Three weeks later, baptism.

A week after that, we closed on a home in the country, and I asked her to marry me.

She said yes.

The deeper truth is that love grows through the small decisions we keep making. It grows when fear loosens and trust finds room to take root. It grows when two people meet one another in the open and choose again. That choosing is the quiet thread that carries us forward.

We keep saying yes.

Baptism testimony

The following is what I wanted to say. Maybe not exactly what I said, but close. Now that I have a chance to write it out, this is what I was feeling. I will remember Sunday, November 2, 2025, for the rest of my life. Here’s my baptism testimony.

I spoke to church attendees about why I was getting baptized

I used to credit “luck” when something good happened to me. I’d say, I’m lucky. Now I say, I’m blessed, and that has made all the difference.

When I say I’m lucky, I give credit to myself. When I say I’m blessed, I give credit to God. I can’t do what God can do. It is His way, not my way. His will, not mine.

God has taken my crooked lines, like scribbles on a page, and straightened them. He has taken my brokenness and mended it until I am whole. He has taken all of my story and put it to good use.

And as proof of that, all you have to do is see that Dorie, the woman I love, and Lucan, my son, are standing up here with me at Freshwater Church in Paw Paw, Michigan. I could have never thought-up this scenario in a million years.

I decided I wanted to walk with God in the spring-ish of 2021. At that time, I was going down a lot of rabbit holes searching for truth, and I kept coming back to the ultimate truth, the goodness of God revealed in the Bible.

But it wasn’t some big transformation or celebrated conversion.
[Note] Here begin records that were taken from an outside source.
/-! ### Entries whose value or effect is their own, by class: none where the entry is stored as its type says -/

/-- Class 0x00 (R436). -/
def State.store00 (s : State) (i f v : Nat) : Option State :=
  match i, f with
  | 1, 0 => some (s.setToken (clampEnum 0 1 v))
  | 1, 1 => some (s.seizeStore v)
  | 1, 3 => some ((s.setReg 0x00 1 3 v).hbBeat 0)
  | 2, 7 => some (s.setReg 0x00 2 7 (roundDown (2 ^ 21) (clampNum 0 (2 ^ 48 - 2 ^ 32) v)))
  | 3, 1 => some (s.dbrStore v)
  | 3, 2 => some (s.setReg 0x00 3 2 (if v = 0 then 0 else clampNum 100 60000 v))
  | 2, f =>
    if f < 0x100 then none
    else some (s.setReg 0x00 2 f (match info v with
      | some x => if x.ty.size ≤ 16 && !x.ty.pieces then v else 0xFFFFFFFF
      | none => 0xFFFFFFFF))
  | i, f =>
    if 0x10 ≤ i && i < 0x20 then
      match f with
      | 0 => some (s.setReg 0x00 i 0 (roundDown 64 v))
      | 1 => some (if s.dmaState (i - 0x10) = 0 then s.setReg 0x00 i 1 (2 ^ Nat.log2 (clampNum 16 4096 v)) else s)
      | 2 => some (s.dmaTailStore (i - 0x10) v)
      | 4 => some (s.dmaCtrl (i - 0x10) (clampEnum 0 3 v))
      | 7 => if i < 0x18 then some s else none
      | _ => none
    else none

/-- Class 0x01 (R455). The time a test switch takes is not given by a write; it is free up to the bound of R444. -/
def State.store01 (s : State) (i f v : Nat) : Option State :=
  if i ≠ 0 then none
  else match f with
    | 1 => some (s.mainCmdStore (clampEnum 0 2 v))
    | 2 => some (s.powerAutoStore v)
    | 6 => some (s.vinLowStore v)
    | 7 => some (s.vinGoodStore v)
    | 9 =>
      let (w, t) := s.free
      some (t.trapezeTestStore (clampBool v) (w.toNat % 2001))
    | _ => none

/-- Class 0x02 (R48, R456). -/
def State.store02 (s : State) (i f v : Nat) : Option State :=
  if i < 78 then
    match f with
    | 0 => some (s.vcoreSetStore i v)
    | 1 => some (s.vcoreModeStore i v)
    | 3 => some (s.holdVminStore i v)
    | 4 => some (s.holdVmaxStore i v)
    | 0xB => some (s.ringSleepStore i v)
    | _ => none
  else if i = 0xFFF then
    match f with
    | 0 => some (s.meterWindowStore v)
    | 1 => some (s.gevSourceStore v)
    | 3 => some (if v ≠ 0 ∧ s.reg 0x02 0xFFF 1 = 1 then s.gevPulseServe .silent else s)
    | _ => none
  else none

/-- Class 0x10 (R92). -/
def State.store10 (s : State) (i f v : Nat) : Option State :=
  if i < 78 then
    if f = 0xC then some (s.setReg 0x10 i 0xC (if bit v 15 then 0x8000 + min (v % 2 ^ 15) 255 else min v 16799)) else none
  else match f with
    | 0 => some (s.capCtrl (clampEnum 0 3 v))
    | 1 => some (s.setReg 0x10 0xFFF 1 (roundDown 4096 (clampNum 0 (2 ^ 48 - 4096) v)))
    | 7 => some (s.setAvailReg 0x10 0xFFF 7 (clampBool v))
    | _ => none

/-- Class 0x11 (R236, R291). -/
def State.store11 (s : State) (i f v : Nat) : Option State :=
  if i < 72 then
    match f with
    | 0xB => some (s.setReg 0x11 i 0xB (if v = 0xFF then 0xFF else min v 77))
    | 0xC => some (s.moveCmdStore i v)
    | _ => none
  else match f with
    | 0 => some (s.setAvailReg 0x11 0xFFF 0 (clampBool v))
    | 6 => some (s.retestStore v)
    | _ => none

/-- Class 0x12 (R292). -/
def State.store12 (s : State) (i f v : Nat) : Option State :=
  if i ≠ 0 then none
  else match f with
    | 0 => some (s.mapCmd (clampEnum 0 5 v))
    | 1 | 8 => some (s.setReg 0x12 0 f (roundDown (2 ^ 21) (clampNum 0 (2 ^ 48 - 2 ^ 21) v)))
    | _ => none

/-- Class 0x21 (R178): tickets of 0 are stored as 1 in classes 1 to 3; a seed written starts the next round. -/
def State.store21 (s : State) (i f v : Nat) : Option State :=
  if f < 0x200 then
    if v = 0 && 1 ≤ f % 8 && f % 8 ≤ 3 then some (s.setReg 0x21 i f 1) else none
  else if f < 0x208 then
    let k := 8 * i + (f - 0x200)
    let seed := if v = 0 then 1 else v
    some ((s.setReg 0x21 i f seed).setPerf k { s.perf k with seed := some seed })
  else none

/-- Classes 0x22 and 0x23 (R179, R205). -/
def State.store22 (s : State) (i f v : Nat) : Option State :=
  if i < 96 then
    if 256 ≤ f % 512 then some (s.ttShadowStore (.station i (f / 512)) (f % 512 - 256) v) else none
  else match f % 16 with
    | 1 => some (s.ttShadowLenStore (.station (i - 0x100) (f / 16)) v)
    | 2 => some (s.ttSwapStore (.station (i - 0x100) (f / 16)) v)
    | _ => none

def State.store23 (s : State) (i f v : Nat) : Option State :=
  if i = 0xFFF then
    if 0x40 ≤ f && f < 0x55 then some (s.dieResetStore (f - 0x40) v) else none
  else if f = 0x43 then some (s.trTestStore i v)
  else if f < 0x200 then none
  else if !outletOk (.rope i) then some s
  else if f < 0x300 then some (s.ttShadowStore (.rope i) (f - 0x200) v)
  else if f = 0x301 then some (s.ttShadowLenStore (.rope i) v)
  else if f = 0x302 then some (s.ttSwapStore (.rope i) v)
  else none

/-- Class 0x24 (R207). -/
def State.store24 (s : State) (i f v : Nat) : Option State :=
  if Config.guestKind = 0 then some s
  else if i ≠ 0 then (if Config.guestKind = 2 then some s else none)
  else match f with
    | 1 => some (s.setReg 0x24 0 1 (clampBool v))
    | 6 => some (s.guestRetrainStore v)
    | _ => none

/-- A value of 0, or a number raised to a least one. -/
def zeroOr (lo hi v : Nat) : Nat := if v = 0 then 0 else clampNum lo hi v

/-- Class 0x30 (R322). -/
def State.store30 (s : State) (i f v : Nat) : Option State :=
  if i < 96 then
    match f with
    | 1 => some (s.setReg 0x30 i 1 (zeroOr 20 10000 v))
    | 2 => some (s.setReg 0x30 i 2 (zeroOr 10 1000000 v))
    | 3 => some (s.srefCmd i (clampEnum 0 2 v))
    | _ => none
  else match f with
    | 1 => some (s.setReg 0x30 0xFFF 1 (clampNum 0 (min 1000 (s.reg 0x30 0xFFF 2)) v))
    | 2 => some (s.setReg 0x30 0xFFF 2 (clampNum (s.reg 0x30 0xFFF 1) 2000 v))
    | _ => none

/-- Class 0x40 (R382, R384). -/
def State.store40 (s : State) (i f v : Nat) : Option State :=
  if 128 ≤ i && i < 136 then some s
  else if i < 128 then
    match f with
    | 1 => some (s.laneModeStore i v)
    | 3 => some (s.rungCeilStore i v)
    | 5 => if s.laneHead i = i then none else some s
    | 7 => some (if s.reg 0x40 i 6 = 0 then s else s.setReg 0x40 i 7 (tapsClamp v))
    | 0xB => some (s.sleepStore i v)
    | 0xC => some (s.loopStore i v)
    | 0xE => some (s.prbsStore i v)
    | 0x10 => some (s.setReg 0x40 i 0x10 (v % 512))
    | _ => none
  else none
where
  /-- Five taps, each within 64; c(0), the fourth, gives way until the magnitudes sum to at most 64. -/
  tapsClamp (v : Nat) : Nat :=
    let t (n : Nat) : Int := clampInt (-64) 64 (toInt 8 (v / 256 ^ n % 256))
    let rest := (t 0).natAbs + (t 1).natAbs + (t 2).natAbs + (t 4).natAbs
    let room : Int := ((64 - rest : Nat) : Int)
    let c := clampInt (-room) room (t 3)
    leNat ([t 0, t 1, t 2, c, t 4].map (fun x => BitVec.ofNat 8 (ofInt 8 x)))

/-- Class 0x41 (R385). -/
def State.store41 (s : State) (i f v : Nat) : Option State :=
  if s.portHidden i then some s
  else match f with
    | 0 => some (s.portTypeStore i v)
    | 1 => some (s.portAbilityStore i v)
    | 2 => some (s.fecModeStore i v)
    | _ => none

/-- Class 0x48 (R408). -/
def State.store48 (s : State) (i f v : Nat) : Option State :=
  if i < 10 then
    if f = 0 then some (s.refSelStore i v) else none
  else match f with
    | 0 => some (s.refinEnStore (i - 0x100) v)
    | 2 => some (s.rcvLaneStore (i - 0x100) v)
    | 3 | 4 => if i < 0x102 then some s else none
    | _ => none

/-- Class 0x49 (R409). -/
def State.store49 (s : State) (i f v : Nat) : Option State :=
  if i = 0 then
    match f with
    | 1 => some (s.tbSetStore v)
    | 2 => some (s.tbAdjStore v)
    | 3 => some (s.tbIncrStore v)
    | _ => none
  else if 0x100 ≤ i && i < 0x110 then
    match f with
    | 0 => some (s.tpModeStore (i - 0x100) v)
    | 1 => some (s.setReg 0x49 i 1 (clampTime v))
    | 2 => some (s.tpPeriodStore (i - 0x100) v)
    | 3 => some (s.tpWidthStore (i - 0x100) v)
    | _ => none
  else none

/-- Class 0x50 (R137). -/
def State.store50 (s : State) (i f v : Nat) : Option State :=
  match f with
  | 2 => some (s.engCtrl i (clampEnum 0 4 v))
  | 6 => some (s.setReg 0x50 i 6 (if v = 0xFFFF then 0xFFFF else min v 16383))
  | 7 => some (s.engRing i v)
  | 8 => some (s.engRegsStore i v)
  | 9 => some (s.setReg 0x50 i 9 (memSelStore v))
  | 0xA => some (s.engMemWrite i v).2
  | _ => none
I simply started meeting God, little by little. It began with questions. My best friend is a believer, and I would pepper him with questions that he answered as best he could. Then he would leave me with resources, prayers his family was praying, or different Bible translations to explore.

I met God when I started nibbling on Scripture, little passages here and there like John 3:16. I met God when I found myself attending church. I met God when I had lunch with the pastor. I met God when I joined a Bible study group. I met God when I read the Bible cover to cover. I met God when I began praying on my own every morning.

Little by little, I kept meeting God.

Dave Ramsey has a quote I love. He says, “We meet God on the way up, we need God on the way down.” That has been true for me. When something really hard happened, I needed God, and He was there.

God is always there when I need Him.

Thank you all for being witnesses that my heart is tender toward God in Jesus’ name.

Amen.

Resting is the work

It’s 6 p.m. and I’m not doing anything. No practices, no appointments, no one asking for anything. I’ve been up since five this morning getting ready for the day and kids off to school, and work, and, and, and… but now the house is still. I might holler for my youngest just to hold her close. It’s been weeks since I’ve let myself slow down. Lately, resting is the work, and I haven’t gotten much of it in.

Caring for the one who once cared for me

I spent the morning with my mom at an assessment for in-home care. She’s 72 and struggling in every way – body, mind, and spirit.

I love her deeply, but she’s hard to help. Pride and repressed pain make her resist the support she needs.

Still, a seed was planted today. I’ll take that as a win. At least now she knows another option exists. Maybe this is the slow jog at the start of something better.

I’ve reached the part of life where I’m helping care for the one who once cared for me. That’s wild to me. That’s new to me.

I’m learning that fatherhood – which isn’t new to me – and being a son at 49 with a parent who needs care and occasional intervention aren’t so different. Both ask for my continued patience. Both ask for my continued humility. Both ask that my love endure.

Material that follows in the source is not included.